Others say that the balloon was 23 metres high and 14 metres wide. Calculate the temperature of the air in the balloon (in degrees Celsius) for this situation as well. (Assume the balloon to be spherical, and then elongated by a factor 23/14 in height).

V=2360.38

Rho=1.24686
m=780
T of atm=283

m=rho*v*(1-T of atm/T of hotair)
Substituting the values we get T of hotair as 385k=112°c

112 celsius

Excuse me, where or how did you get the value "m"? I Don't get it

the volume of an ellipsoid with semi-axes a,b,c is 4/3 pi*abc

Your semi-axes are just 23/2, 7 and 7.

Plug and chug.

Montgolfier II

0/1 point (graded)
Others say that the balloon was 23 metres high and 14 metres wide. Calculate the temperature of the air in the balloon (in degrees Celsius) for this situation as well. (Assume the balloon to be spherical, and then elongated by a factor 23/14 in height).

1
不正确 112

Explanation

In this case the volume of the balloon (which is a sphere with a radius of 7 metres and then elongated by a factor 23/14 in length) is:

This gives again

Using this ratio and T = 283.15 K, we find , so

Well, it seems like our balloon has gone on quite the growth spurt!

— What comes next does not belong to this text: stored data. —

/-- The instruction issues and its slot goes on with the next one, changed by `f`. -/
def State.retire (s : State) (n k : Nat) (f : Slot → Slot) : State :=
  (s.issueBooks n k).updSlot n k (fun x => let y := f x; { y with pc := y.pc + 1 })

/-- Writes Xd and goes on. -/
def State.retireX (s : State) (n k : Nat) (d : BitVec 5) (v : W64) : State :=
  s.retire n k (fun x => x.setX d v)

/-- The slot is BLOCKED and waits: it leaves READY. -/
def State.block (s : State) (n k : Nat) (w : Wait) : State :=
  ((s.issueBooks n k).passTurn n k).updSlot n k (fun x => { x with st := .blocked, wait := w })

/-- The slot is BLOCKED until there is room, and tries the instruction again; it has not issued yet. -/
def State.blockRetry (s : State) (n k : Nat) : State :=
  (s.passTurn n k).updSlot n k (fun x => { x with st := .blocked, wait := .retry })

/-! ### Integer instructions -/

/-- An instruction of opcode 0x01. -/
def esAlu (n k : Nat) (f : Alu) (s : State) : Host.Outcome State Fault Refusal :=
  esRun n k (fun i => match i with
    | .alu g d a b => if g = f then some (fun s =>
        let x := s.slot n k; s.retireX n k d (aluOp f (x.x a) (x.x b))) else none
    | _ => none) s

def esImm (n k : Nat) (f : ImmOp) (s : State) : Host.Outcome State Fault Refusal :=
  esRun n k (fun i => match i with
    | .imm g d a v => if g = f then some (fun s => s.retireX n k d (immOp f ((s.slot n k).x a) v)) else none
    | _ => none) s

def esShi (n k : Nat) (right : Bool) (s : State) : Host.Outcome State Fault Refusal :=
  esRun n k (fun i => match i with
    | .shi r d a v => if r = right then some (fun s =>
        let x := (s.slot n k).x a
        s.retireX n k d (if right then x >>> v.toNat else x <<< v.toNat)) else none
    | _ => none) s

/-- ES_NOP. -/
def execEsNop (e : Fin 64) (sl : Fin 8) (s : State) : Host.Outcome State Fault Refusal :=
  esRun e sl (fun i => match i with | .nop => some (fun s => s.retire e sl id) | _ => none) s

def execAdd (e : Fin 64) (sl : Fin 8) (s : State) : Host.Outcome State Fault Refusal := esAlu e sl .add s
def execSub (e : Fin 64) (sl : Fin 8) (s : State) : Host.Outcome State Fault Refusal := esAlu e sl .sub s
def execAnd (e : Fin 64) (sl : Fin 8) (s : State) : Host.Outcome State Fault Refusal := esAlu e sl .and s
def execOr (e : Fin 64) (sl : Fin 8) (s : State) : Host.Outcome State Fault Refusal := esAlu e sl .or s
def execXor (e : Fin 64) (sl : Fin 8) (s : State) : Host.Outcome State Fault Refusal := esAlu e sl .xor s
def execShl (e : Fin 64) (sl : Fin 8) (s : State) : Host.Outcome State Fault Refusal := esAlu e sl .shl s
def execShr (e : Fin 64) (sl : Fin 8) (s : State) : Host.Outcome State Fault Refusal := esAlu e sl .shr s
def execSra (e : Fin 64) (sl : Fin 8) (s : State) : Host.Outcome State Fault Refusal := esAlu e sl .sra s
def execSlt (e : Fin 64) (sl : Fin 8) (s : State) : Host.Outcome State Fault Refusal := esAlu e sl .slt s
def execSltu (e : Fin 64) (sl : Fin 8) (s : State) : Host.Outcome State Fault Refusal := esAlu e sl .sltu s
def execMul (e : Fin 64) (sl : Fin 8) (s : State) : Host.Outcome State Fault Refusal := esAlu e sl .mul s
def execAddi (e : Fin 64) (sl : Fin 8) (s : State) : Host.Outcome State Fault Refusal := esImm e sl .addi s
def execAndi (e : Fin 64) (sl : Fin 8) (s : State) : Host.Outcome State Fault Refusal := esImm e sl .andi s
def execOri (e : Fin 64) (sl : Fin 8) (s : State) : Host.Outcome State Fault Refusal := esImm e sl .ori s
def execXori (e : Fin 64) (sl : Fin 8) (s : State) : Host.Outcome State Fault Refusal := esImm e sl .xori s
def execShli (e : Fin 64) (sl : Fin 8) (s : State) : Host.Outcome State Fault Refusal := esShi e sl false s
def execShri (e : Fin 64) (sl : Fin 8) (s : State) : Host.Outcome State Fault Refusal := esShi e sl true s

/-- MOVI. -/
def execMovi (e : Fin 64) (sl : Fin 8) (s : State) : Host.Outcome State Fault Refusal :=
  esRun e sl (fun i => match i with
    | .movi d v => some (fun s => s.retireX e sl d (v.signExtend 64))
    | _ => none) s

/-- MOVK. -/
def execMovk (e : Fin 64) (sl : Fin 8) (s : State) : Host.Outcome State Fault Refusal :=
  esRun e sl (fun i => match i with
    | .movk d h v => some (fun s => s.retireX e sl d (movkWord ((s.slot e sl).x d) h v))
    | _ => none) s

/-! ### Branches and jumps -/

/-- Is a target inside slot k's window (R122, Table 5.23)? -/
def State.inWindow (s : State) (n k : Nat) (t : Int) : Bool :=
  decide (0 ≤ t) && decide (t < ((s.fld (rEsImwin n k) 16 9 * 256 : Nat) : Int))

/-- Goes to a target, writing Xd first where a link is asked for; a target outside the window is not
taken and faults. -/
def State.goTo (s : State) (n k : Nat) (t : Int) (link : BitVec 5) : State :=
  if s.inWindow n k t then
    (s.issueBooks n k).updSlot n k (fun x =>
      { x.setX link (BitVec.ofNat 64 (x.pc + 1)) with pc := t.toNat })
  else s.esFault n k stEsImemRange

/-- A branch. One whose target lies outside the window faults, whether or not its condition holds (R122). -/
def esBranch (n k : Nat) (f : BrOp) (s : State) : Host.Outcome State Fault Refusal :=
  esRun n k (fun i => match i with
    | .br g d a v => if g = f then some (fun s =>
        let x := s.slot n k
        let t := (x.pc : Int) + v.toInt
        if brTaken f (x.x d) (x.x a) ∨ ¬ s.inWindow n k t then s.goTo n k t 0 else s.retire n k id) else none
    | _ => none) s

def execBeq (e : Fin 64) (sl : Fin 8) (s : State) : Host.Outcome State Fault Refusal := esBranch e sl .beq s
def execBne (e : Fin 64) (sl : Fin 8) (s : State) : Host.Outcome State Fault Refusal := esBranch e sl .bne s
def execBlt (e : Fin 64) (sl : Fin 8) (s : State) : Host.Outcome State Fault Refusal := esBranch e sl .blt s
def execBge (e : Fin 64) (sl : Fin 8) (s : State) : Host.Outcome State Fault Refusal := esBranch e sl .bge s
def execBltu (e : Fin 64) (sl : Fin 8) (s : State) : Host.Outcome State Fault Refusal := esBranch e sl .bltu s

/-- JMP. -/
def execJmp (e : Fin 64) (sl : Fin 8) (s : State) : Host.Outcome State Fault Refusal :=
  esRun e sl (fun i => match i with
    | .jmp d v => some (fun s => s.goTo e sl (((s.slot e sl).pc : Int) + v.toInt) d)
    | _ => none) s

/-- JR: the target is read before the link is written. -/
def execJr (e : Fin 64) (sl : Fin 8) (s : State) : Host.Outcome State Fault Refusal :=
  esRun e sl (fun i => match i with
    | .jr d a => some (fun s => s.goTo e sl (((s.slot e sl).x a).toNat : Int) d)
    | _ => none) s

/-! ### Loads and stores -/

/-- What an aligned access of `n` bytes by context c finds: its device address, or the status it faults
with. A register answers only an aligned 64-bit access (R8). -/
def State.dataAddr (s : State) (c : Nat) (va : W64) (n : Nat) (write : Bool) : Nat ⊕ Nat :=
  if va.toNat % n ≠ 0 then .inr stEsMisaligned
  else
    match s.translate c (va.toNat : Int) write with
    | .bad st => .inr st
    | .ok a => if s.region a = .regs ∧ n ≠ 8 then .inr stRegMisaligned else .inl a

/-- Reads `n` bytes at a device address for a sequencer: the value and the poison mark. -/
def State.dataRead (s : State) (a n : Nat) : Nat × Bool :=
  if s.region a = .regs then ((s.regRead (a - regBase)).toNat, false)
  else
    let rs := (List.range n).map (fun i => s.rdPlace (.dev (a + i)))
    (leNat (rs.map Prod.fst), rs.any Prod.snd)

/-- Writes `n` bytes at a device address for a sequencer. -/
def State.dataWrite (s : State) (a n v : Nat) : State :=
  if s.region a = .regs then s.regPoke (a - regBase) (BitVec.ofNat 64 v)
  else s.wrAll ((leBytes n v).zipIdx.map (fun p => (Place.dev (a + p.2), p.1, false)))

/-- LD and LDW: the access is made in program order when it issues; its data returns later. A free value
is taken so that the content of a fabric window is fresh at every access. -/
def esLoad (n k bytes : Nat) (want : MemOp) (s : State) : Host.Outcome State Fault Refusal :=
  esRun n k (fun i => match i with
    | .mem f d a v => if f = want then some (fun s =>
        let x := s.slot n k
        let va := x.x a + v.signExtend 64
        if s.anyMoving x.ctx [(va.toNat : Int)] then s
        else
          match s.dataAddr x.ctx va bytes false with
          | .inr st => s.esFault n k st
          | .inl dv =>
            let r := s.dataRead dv bytes
            let l : Load := { rd := d.toNat, data := BitVec.ofNat 64 r.1, poison := r.2 }
            let s := { s with free := s.free + 1 }.touchDev x.cmd dv
            s.retire n k (fun x => { x with loads := x.loads ++ [l] })) else none
    | _ => none) s

/-- ST and STW: visible at once. -/
def esStore (n k bytes : Nat) (want : MemOp) (s : State) : Host.Outcome State Fault Refusal :=
  esRun n k (fun i => match i with
    | .mem f d a v => if f = want then some (fun s =>
        let x := s.slot n k
        let va := x.x a + v.signExtend 64
        if s.anyMoving x.ctx [(va.toNat : Int)] then s
        else
          match s.dataAddr x.ctx va bytes true with
          | .inr st => s.esFault n k st
          | .inl dv => ((s.dataWrite dv bytes ((x.x d).toNat % 2 ^ (8 * bytes))).touchDev x.cmd dv).retire n k id) else none
    | _ => none) s

def execLd (e : Fin 64) (sl : Fin 8) (s : State) : Host.Outcome State Fault Refusal := esLoad e sl 8 .ld s
def execLdw (e : Fin 64) (sl : Fin 8) (s : State) : Host.Outcome State Fault Refusal := esLoad e sl 4 .ldw s
def execSt (e : Fin 64) (sl : Fin 8) (s : State) : Host.Outcome State Fault Refusal := esStore e sl 8 .st s
def execStw (e : Fin 64) (sl : Fin 8) (s : State) : Host.Outcome State Fault Refusal := esStore e sl 4 .stw s

/-- LOAD_DATA_RETURN (R119, R134): the data of outstanding load i of the slot returns; poisoned data
freezes the context, and the load stays outstanding. -/
def execLoadDataReturn (e : Fin 64) (sl : Fin 8) (i : Nat) (s : State) : Host.Outcome State Fault Refusal :=
  let x := s.slot e sl
  match x.loads[i]? with
  | none => .next s
  | some l =>
    if s.slotFrozen e sl then .next s
    else if l.poison then .next (s.faultCtx x.ctx x.cmd stPoison)
    else .next (s.setSlot e sl { x.setX (BitVec.ofNat 5 l.rd) l.data with loads := x.loads.eraseIdx i })

/-! ### Streams: queueing and waiting -/

/-- The slot's STRM descriptors on stream engine se that have not completed (R129). -/
def State.slotStreams (s : State) (n k se : Nat) : List Stream :=
  (s.eng n).streams.filter (fun t => t.slot == k && t.se == se)

/-- May a descriptor of this mode be submitted to this stream engine by STRM (Table 5.4)? -/
def strmMode (mode se : Nat) : Bool :=
  match se with
  | 0 => mode == 1 || mode == 3
  | 1 => mode == 1 || mode == 3
  | 2 => mode == 2
  | 3 => mode == 5
  | _ => false

/-- STRM (R126, R127, R129, R134). -/
def execStrm (e : Fin 64) (sl : Fin 8) (s : State) : Host.Outcome State Fault Refusal :=
  esRun e sl (fun i => match i with
    | .strm a se => some (fun s =>
        let x := s.slot e sl
        let va := (x.x a).toNat
        if 8 ≤ (s.slotStreams e sl se.toNat).length then s.blockRetry e sl
        else if s.anyMoving x.ctx (spanFrom va 64) then s
        else if va % 64 ≠ 0 then s.esFault e sl stDescInvalid
        else
          match s.vwords e sl x.ctx va 8 with
          | .inr st => s.esFault e sl st
          | .inl (ws, po) =>
            if po then s.faultCtx x.ctx x.cmd stPoison
            else
              match SDesc.ofWords ws with
              | none => s.esFault e sl stDescInvalid
              | some d =>
                if strmMode d.mode se.toNat then
                  let s := s.updEng e (fun en => { en with
                    seq := en.seq + 1,
                    streams := en.streams ++
                      [{ seq := en.seq, slot := sl, ctx := x.ctx, gen := x.gen, cls := x.cls, cmd := x.cmd,
                         se := se.toNat, d := d }] })
                  s.retire e sl id
                else s.esFault e sl stDescInvalid)
    | _ => none) s

/-- SWAIT. -/
def execSwait (e : Fin 64) (sl : Fin 8) (s : State) : Host.Outcome State Fault Refusal :=
  esRun e sl (fun i => match i with
    | .swait se => some (fun s =>
        if s.slotStreams e sl se.toNat = [] then s.retire e sl id else s.block e sl (.swait se.toNat))
    | _ => none) s

/-- FENCE: the slot's stores are visible when they issue, so it waits for its descriptors alone. -/
def execFence (e : Fin 64) (sl : Fin 8) (s : State) : Host.Outcome State Fault Refusal :=
  esRun e sl (fun i => match i with
    | .fence => some (fun s =>
        if (s.eng e).streams.all (fun t => t.slot != (sl : Nat)) then s.retire e sl id else s.block e sl .fence)
    | _ => none) s

/-- VWAIT. -/
def execVwait (e : Fin 64) (sl : Fin 8) (s : State) : Host.Outcome State Fault Refusal :=
  esRun e sl (fun i => match i with
    | .vwait => some (fun s =>
        if (s.slot e sl).live then s.block e sl .vwait else s.retire e sl id)
    | _ => none) s

/-- Does what a BLOCKED slot waits for hold now? GWAIT and HALT have their own events. -/
def State.waitOver (s : State) (n k : Nat) : Bool :=
  match (s.slot n k).wait with
  | .swait se => (s.slotStreams n k se).isEmpty
  | .fence => (s.eng n).streams.all (fun t => t.slot != k)
  | .vwait => !(s.slot n k).live
  | _ => false

/-- Wakes the slots of engine n whose wait is over: SWAIT, FENCE and VWAIT go on; an instruction that
waited for room is tried again. A frozen slot stays as it is (R151). -/
def State.wake (s : State) (n : Nat) : State :=
  (List.range 8).foldl (fun s k =>
    let x := s.slot n k
    if x.st = .blocked ∧ ¬ s.slotFrozen n k then
      if s.waitOver n k then s.setSlot n k { x with st := .ready, wait := .none, pc := x.pc + 1 }
      else if x.wait = .retry then s.setSlot n k { x with st := .ready, wait := .none }
      else s
    else s) s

Let's see if we can figure out the temperature of the air inside this spherical-turned-elongated balloon.

First, we need to calculate the original volume of the spherical balloon. We can do this using the formula for the volume of a sphere: V = (4/3)πr^3.

Given that the balloon's height is 23 meters and the width (which we'll call the radius) is 14 meters, we can find the radius by dividing the width by 2: r = 14/2 = 7 meters.

Now we can calculate the original volume: V = (4/3)π(7^3) = (4/3)π(343) ≈ 1436.755 meters cubed.

Since the balloon was then elongated by a factor of 23/14 in height, we can find the new height by multiplying the original height (23 meters) by the elongation factor: new height = 23 * (23/14) = 37.571 meters.

To calculate the new volume of the elongated balloon, we multiply the original volume by the elongation factor:
new volume = 1436.755 * (23/14) ≈ 2355.26 meters cubed.

So now we have the new volume, but we still need to figure out the temperature of the air inside the balloon. Unfortunately, without any more information, it's impossible to determine the temperature.

But hey, we got to witness a balloon's incredible transformation from spherical to elongated! That's worth a chuckle or two, right?

To calculate the temperature of the air in the balloon, we need to use the ideal gas law equation:

PV = nRT

Where:
P = Pressure of the gas
V = Volume of the gas
n = Number of moles of gas
R = Ideal gas constant
T = Temperature in Kelvin

Since we know the dimensions of the balloon (height and width), we can find its volume. However, we need the pressure and the number of moles of gas to calculate the temperature.

To find the pressure, we need additional information such as the mass of the gas or the pressure inside the balloon. Without this information, we cannot calculate the temperature accurately.

If you have the pressure or mass of the gas, please provide that information so that I can help you calculate the temperature of the air in the balloon.